Once companies understand what’s important to them, they must test, measure, learn and adapt before execution. There is no going zero to 60. How do you ensure the best-laid plan is, in fact, great? Launch and learn.
To test return-to-office planning, many companies allowed vaccinated volunteers to return to offices before official return dates. Running pilot groups allowed human resources, information technology and real estate teams to see in action how office spaces would be used in this new-normal environment.

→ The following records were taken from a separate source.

-- ==== Sys2Proof/Machine/Loadstore.lean ====
section
/-! DEFINITION. The load/store unit, the atomic units and the translation of control engines (Tables 7.2, 8.7 to 8.9, 9.6
and 9.12; R249 to R254, R350 to R353, R369 to R372, R390, R391, R689 to R691). -/

namespace Sys2Proof.Machine

/-! ### Translation (R350 to R353) -/

/-- A TLB's entry for a virtual page. -/
def CeSt.tlbFind (c : CeSt) (vpn asid : Nat) : Option (Nat × TlbEnt) :=
  c.tlb.find? fun e => e.2.vpn == vpn && e.2.asid == asid

/-- A translation enters the TLB: the lowest free entry, or the one that the tree bits name. -/
def CeSt.tlbAdd (c : CeSt) (e : TlbEnt) : CeSt :=
  let w := match (List.range 64).find? fun i => (SMap.find c.tlb i).isNone with
    | some i => i
    | none => treeVictim c.tlbTree 6 1 - 64
  { c with tlb := SMap.set c.tlb w e, tlbTree := treeTouch w 6 1 c.tlbTree }

/-- The page-table entry of a virtual address, from the TLB or by a walk through the control cache; a fault cause, 0 for
none. -/
def State.pteOf (s : State) (c va : Nat) : (Nat × Nat) × State :=
  let th := s.thread (1536 + c)
  let vpn := va / 4096
  let asid := th.asid.toNat
  match (s.ce c).tlbFind vpn asid with
  | some (w, e) => ((0, e.pte), s.setCe c { s.ce c with tlbTree := treeTouch w 6 1 (s.ce c).tlbTree })
  | none =>
    let (b1, lost1, s) := s.ctrlRead (th.ptb.toNat * 4096 + 4 * bits va 22 10) 4
    let e1 := leNat b1
    if lost1 then ((causeWalk, 0), s)
    else if e1 % 16 ≠ 1 then ((causeTranslate, 0), s)
    else
      let (b2, lost2, s) := s.ctrlRead (e1 / 16 * 4096 + 4 * bits va 12 10) 4
      let e2 := leNat b2
      if lost2 then ((causeWalk, 0), s)
      else if e2 % 2 = 0 then ((causeTranslate, 0), s)
      else ((0, e2), s.setCe c ((s.ce c).tlbAdd { vpn := vpn, asid := asid, pte := e2 }))

/-- Translation of a load (0), a store (1) or a fetch (2): a fault cause or 0, and the physical address. An address beyond the
8 GiB of the IPD faults ADDRESS. -/
def State.translate (s : State) (c va kind : Nat) : (Nat × Nat) × State :=
  match s.pteOf c va with
  | ((cause, e), s) =>
    let denied := (kind == 1 && !bitOf e 1) || (kind == 2 && !bitOf e 2) || ((s.thread (1536 + c)).user && !bitOf e 3)
    let pa := e / 16 * 4096 + va % 4096
    if cause ≠ 0 then ((cause, 0), s)
    else if denied then ((causeProtect, 0), s)
    else if 2 ^ 33 ≤ pa then ((causeAddress, 0), s)
    else ((0, pa), s)

/-- cx.t.tlbinv and cx.t.tlbflush (R353). -/
def cxTlbinv (s : State) (c x : Nat) : Trig :=
  let asid := (s.thread (1536 + c)).asid.toNat
  (s.setCe c { s.ce c with tlb := (s.ce c).tlb.filter fun e => !(e.2.vpn == x / 4096 && e.2.asid == asid) }, 0)

def cxTlbflush (s : State) (c : Nat) : Trig := (s.setCe c { s.ce c with tlb := [] }, 0)

/-! ### Addresses (Table 7.2) -/

/-- Where an access goes. -/
inductive Place where
  | scratch (a : Nat)
  | shared (a : Nat)
  | ipd (a : Nat)
  | fault (cause : Nat)
  deriving DecidableEq, Repr

/-- Kind of a page of basin shared SRAM (R252): 0 RESERVED, 1 PLAIN, 2 given to the atomic unit. -/
def State.pageKind (s : State) (b off : Nat) : Nat := s.setting 42 (b * 128 + off / 4096)

/-- The right of a segment: 0 none, 1 read, 2 read and write (Table 7.4). -/
def State.segRight (s : State) (e x : Nat) : Nat := s.engEntry e (6 + bits x 29 2)

/-- The IPD address of an address of the IPD window (R250). -/
def State.segAddr (s : State) (e x : Nat) : Nat := s.engEntry e (2 + bits x 29 2) + x % 2 ^ 29

/-- Table 7.2 for a packet engine's thread. -/
def State.pePlace (s : State) (t x : Nat) (write : Bool) : Place :=
  let e := t / 8
  let off := x - 0x100000
  if x < 0x1000 then .scratch (e * 2 ^ 15 + t % 8 * 4096 + x)
  else if 0x10000 ≤ x && x < 0x18000 then
    if t % 8 = 0 then .scratch (e * 2 ^ 15 + (x - 0x10000)) else .fault causeScratchRight
  else if 0x100000 ≤ x && x < 0x180000 then
    if s.pageKind (e / 16) off = 1 then .shared (e / 16 * 2 ^ 19 + off) else .fault causeAddress
  else if 2 ^ 31 ≤ x then
    if (if write then 2 else 1) ≤ s.segRight e x then .ipd (s.segAddr e x) else .fault causeAddress
  else .fault causeAddress

/-- Where an access of a thread goes. -/
def State.placeOf (s : State) (t x : Nat) (write : Bool) : Place × State :=
  match threadCe t with
  | none => (s.pePlace t x write, s)
  | some c =>
    match s.translate c x (if write then 1 else 0) with
    | ((0, pa), s) => (.ipd pa, s)
    | ((cause, _), s) => (.fault cause, s)

/-- The L1 of a thread. -/
def l1Of (t : Nat) : Nat := if t < 1536 then t / 8 else 205 + (t - 1536)

/-- Result ports of a load from bytes. -/
def loadPorts (size : Nat) (sext : Bool) (bs : List Byte) : List (Nat × W32) :=
  let v := leNat bs
  let v := if sext then unsigned 32 (signed (8 * size) v) else v
  if size = 8 then [(0x182, BitVec.ofNat 32 v), (0x183, BitVec.ofNat 32 (v / 2 ^ 32))] else [(0x182, BitVec.ofNat 32 v)]

/-- One of the n bytes from a on has an uncorrectable error. -/
def spoiled (bads : List Nat) (a n : Nat) : Bool := (List.range n).any fun i => bads.contains (a + i)

/-- The bytes that keep their errors when the n bytes from a on are written. -/
def unspoiled (bads : List Nat) (a n : Nat) : List Nat := bads.filter fun x => !(a ≤ x && x < a + n)

/-- An access to scratch or shared SRAM. An uncorrectable error of scratch faults ECC (R253); DESIGN CHOICE (log 190): one of
shared SRAM, which R411 names, faults likewise. A store of a whole word replaces what it held. -/
def State.sramAccess (s : State) (t : Nat) (scratch : Bool) (x : LineAcc) : Trig :=
  let m := if scratch then s.mem.scratch else s.mem.shared
  let bads := if scratch then s.mem.scratchBad else s.mem.sharedBad
  if spoiled bads x.addr x.size && !(x.store && x.size == 8) then (s, causeEcc)
  else
    let s := if scratch then s.scratchFixed (t / 8) x.addr x.size else s
    if x.store then
      let m := cellWrite m x.addr (leBytes x.size x.data)
      let left := unspoiled bads x.addr x.size
      let s := if scratch then { s with mem := { s.mem with scratch := m, scratchBad := left } }
               else { s with mem := { s.mem with shared := m, sharedBad := left } }
      (s.startOp t uLs [] stOk, 0)
    else (s.startOp t uLs (loadPorts x.size x.sext (cellRead m x.addr x.size)) stOk, 0)

/-- An access of a packet engine finds an uncorrectable error in the L1's word; a store of the whole word reads none. -/
def State.l1Bad (s : State) (c : Nat) (x : LineAcc) : Bool :=
  decide (c < 192) && !(x.store && x.size == 8) &&
    match (s.cache c).find x.addr with
    | some l => bitOf l.bad (x.addr % 64 / 8)
    | none => false

/-- The word that an access of a packet engine names, as the L1 holds it: a correctable error is corrected and counted, and
what a store of the whole word overwrites is gone (R253). -/
def State.l1Fixed (s : State) (c : Nat) (x : LineAcc) : State :=
  if 192 ≤ c then s
  else
    match (s.cache c).find x.addr with
    | none => s
    | some l =>
      let w := x.addr % 64 / 8
      if !bitOf l.soft w && !bitOf l.bad w then s
      else (s.setCache c ((s.cache c).mapLine x.addr fun l =>
        { l with soft := setBits l.soft w 1 0, bad := setBits l.bad w 1 0 })).eccEngine c (flagBit (bitOf l.soft w))

/-- An access to the IPD through the L1: a hit completes, a miss waits for its line (R370, R371, R519 to R521). A hit on a
word with an uncorrectable error faults ECC (R253). -/
def State.ipdAccess (s : State) (t : Nat) (x : LineAcc) : Trig :=
  let c := l1Of t
  if s.offlineAt x.addr || (s.cache c).whereIs c x.addr ≠ 0 then
    if !s.offlineAt x.addr && s.l1Bad c x then (s, causeEcc)
    else
      let ((st, ps), s) := (s.l1Fixed c x).lineAccess c x
      (s.startOp t uLs ps st, 0)
  else ((s.miss c x.addr (some t) false).putOp t uLs { wait := 5, arg := lineOf x.addr, acc := some x }, 0)

/-- A load or store of 1, 2, 4 or 8 bytes: the address checks, then alignment (R251), then the access. -/
def State.access (s : State) (t x : Nat) (acc : LineAcc) : Trig :=
  match s.placeOf t x acc.store with
  | (.fault cause, s) => (s, cause)
  | (p, s) =>
    if x % acc.size ≠ 0 then (s, causeAlign)
    else
      match p with
      | .scratch a => s.sramAccess t true { acc with addr := a }
      | .shared a => s.sramAccess t false { acc with addr := a }
      | .ipd a => s.ipdAccess t { acc with addr := a }
      | .fault cause => (s, cause)

def lsLoad (s : State) (t x n : Nat) (sext : Bool) : Trig := s.access t x { size := n, sext := sext }

/-- ls.t.st8 to st64: the low bytes of ls.data, or ls.datah:ls.data. -/
def lsStore (s : State) (t x n : Nat) : Trig :=
  s.access t x { store := true, size := n, data := (s.opnd t 0x180 + s.opnd t 0x181 * 2 ^ 32) % 2 ^ (8 * n),
                 mask := 2 ^ (t % 8) }

/-- ls.t.pf (R372, R522, R523): it never faults, and has no effect where the address cannot be read. -/
def lsPf (s : State) (t x : Nat) : Trig :=
  let c := l1Of t
  match s.placeOf t x false with
  | (.ipd a, s) =>
    let k := s.cache c
    let s := if s.offlineAt a || k.whereIs c a ≠ 0 || k.misses.any fun m => m.addr == lineOf a then s
             else s.miss c a none true
    (s.startOp t uLs [] stOk, 0)
  | (_, s) => (s.startOp t uLs [] stOk, 0)

/-- An address of the IPD window: any address of a control engine (R372). -/
def inWindow (t x : Nat) : Bool := 1536 ≤ t || 2 ^ 31 ≤ x

/-- ls.t.clean (1), ls.t.inv (2), ls.t.cinv (3): on the IPD window only; behind a fill of the line they wait for it
(R532, R534). -/
def State.lsMaint (s : State) (t x op : Nat) : Trig :=
  let lvl := bitOf (s.opnd t 0x185) 0
  let c := l1Of t
  if !inWindow t x then (s.startOp t uLs [] stOk, 0)
  else
    match s.placeOf t x false with
    | (.ipd a, s) =>
      let k := s.cache c
      let here := fun (m : Miss) => m.addr == lineOf a
      if k.misses.any here then
        let add := fun (m : Miss) => bif here m then { m with maint := m.maint ++ [(t, op + 4 * flagBit lvl)] } else m
        ((s.setCache c { k with misses := k.misses.map add }).putOp t uLs { wait := 5, arg := lineOf a }, 0)
      else ((s.maintain c op a lvl).startOp t uLs [] stOk, 0)
    | (.fault cause, s) => (s, cause)
    | (_, s) => (s.startOp t uLs [] stOk, 0)

def lsClean (s : State) (t x : Nat) : Trig := s.lsMaint t x 1

def lsInv (s : State) (t x : Nat) : Trig := s.lsMaint t x 2

def lsCinv (s : State) (t x : Nat) : Trig := s.lsMaint t x 3

/-- ls.t.fence: the thread's dirty L1 lines are written back (R532). A control engine's stores are written through. -/
def lsFence (s : State) (t : Nat) : Trig :=
  let s := if t < 1536 then s.fenceLines (t / 8) (t % 8) else s
  (s.startOp t uLs [] stOk, 0)

/-! ### Atomics (R390, R391) -/

/-- The new value of an atomic operation: 0 add, 1 sub, 2 swap, 3 cas, 4 and, 5 or, 6 min, 7 max. -/
def atomicNew (op w old v c : Nat) : Nat :=
  match op with
  | 0 => (old + v) % 2 ^ w
  | 1 => (old + 2 ^ w - v) % 2 ^ w
  | 2 => v
  | 3 => if old = c then v else old
  | 4 => old &&& v
  | 5 => old ||| v
  | 6 => min old v
  | _ => max old v

/-- An atomic on a word of the IPD, past every cache: the old value, none where the word is lost. -/
def State.ipdAtomic (s : State) (a n op v c : Nat) : Option Nat × State :=
  if s.ipdLost a n then (none, s)
  else
    let old := leNat (s.ipdRead a n)
    (some old, (s.ipdWrite a (leBytes n (atomicNew op (8 * n) old v c))).ipdReq a true clsTbl)

/-- Where an atomic goes (R391, R691). -/
def State.atomicPlace (s : State) (t x : Nat) : Place × State :=
  let e := t / 8
  let off := x - 0x100000
  if t < 1536 && 0x100000 ≤ x && x < 0x180000 then
    (if s.pageKind (e / 16) off = 2 then .shared (e / 16 * 2 ^ 19 + off) else .fault causeAddress, s)
  else if t < 1536 && x < 2 ^ 31 then (.fault causeAddress, s)
  else s.placeOf t x true

/-- The result ports of an atomic. -/
def atomicPorts (wide : Bool) (old : Nat) : List (Nat × W32) :=
  [(0x384, BitVec.ofNat 32 old), (0x385, if wide then BitVec.ofNat 32 (old / 2 ^ 32) else 0)]

/-- An atomic trigger; an uncorrectable error of its word of shared SRAM faults as a load's does (log 190). -/
def State.atomic (s : State) (t x op : Nat) (wide : Bool) : Trig :=
  let n := if wide then 8 else 4
  let v := (s.opnd t 0x380 + s.opnd t 0x381 * 2 ^ 32) % 2 ^ (8 * n)
  let c := (s.opnd t 0x382 + s.opnd t 0x383 * 2 ^ 32) % 2 ^ (8 * n)
  match s.atomicPlace t x with
  | (.fault cause, s) => (s, cause)
  | (p, s) =>
    if x % n ≠ 0 then (s, causeAlign)
    else
      match p with
      | .ipd a =>
        match s.ipdAtomic a n op v c with
        | (none, s) => (s.startOp t uAt [] stLost, 0)
        | (some old, s) => (s.startOp t uAt (atomicPorts wide old) stOk, 0)
      | .shared a =>
        if spoiled s.mem.sharedBad a n then (s, causeEcc)
        else
          let old := leNat (cellRead s.mem.shared a n)
          let m := cellWrite s.mem.shared a (leBytes n (atomicNew op (8 * n) old v c))
          (({ s with mem := { s.mem with shared := m } }).startOp t uAt (atomicPorts wide old) stOk, 0)
      | _ => (s, causeAddress)

def atAdd (s : State) (t x : Nat) (wide : Bool) : Trig := s.atomic t x 0 wide
def atSub (s : State) (t x : Nat) (wide : Bool) : Trig := s.atomic t x 1 wide
def atSwap (s : State) (t x : Nat) (wide : Bool) : Trig := s.atomic t x 2 wide
def atCas (s : State) (t x : Nat) (wide : Bool) : Trig := s.atomic t x 3 wide
def atAnd (s : State) (t x : Nat) (wide : Bool) : Trig := s.atomic t x 4 wide
def atOr (s : State) (t x : Nat) (wide : Bool) : Trig := s.atomic t x 5 wide
def atMin (s : State) (t x : Nat) (wide : Bool) : Trig := s.atomic t x 6 wide
def atMax (s : State) (t x : Nat) (wide : Bool) : Trig := s.atomic t x 7 wide

end Sys2Proof.Machine
end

The insights captured during this test phase will provide data-driven measures and enable business leaders to adapt with speed.
When it comes to selecting where these offices will be, companies employ different strategies. For some, they are the company headquarters in central business districts. For others, they are flex spaces in the suburbs as we have seen offices trending toward what our research finds as a rise in suburbia. To that end, SaksWorks is doubling down on out-of-city demand, with some locations launching in the suburbs of Long Island, Westchester and Connecticut.
The for-profit healthcare company Humana tested outdoor offices to see employee interest and response. For many companies, adapting the traditional workweek construct to a hub-and-spoke or office/remote hybrid schedule is a broad-based test case.
Once implemented, companies need to track usage. What is the utilization rate? How is employee satisfaction? To measure, listening and tracking are key. Then we can learn, did the test case work? At Apple, according to the New York Times, after the company announced a return to office date, “about 1,800 workers signed a letter to Tim Cook, Apple’s chief executive, that said forcing employees back into the office would cause some people to leave the company.” They have since adapted, moving their return date. Time and again, we see that power is in the hands of the employee, and they can vote with their feet — meaning, dictate where and how they want to work.
Covid-19 has moved work beyond a place; now, work is a thing you do, no matter the place it is done from. This means companies can adapt more easily, with the right real estate solutions in place, to offer curated work experiences based on individual desires. Yet this can only be accomplished when office space is fluid. Committing to long-term, traditional leases leaves little wiggle room — or budget — to adapt. As adaptation and the ability to smartly, and quickly, pivot are crucial to a company’s success, those who embrace flexibility are better able to test, measure, learn and adapt, to meet the needs of their staff and their consumers now and in the future.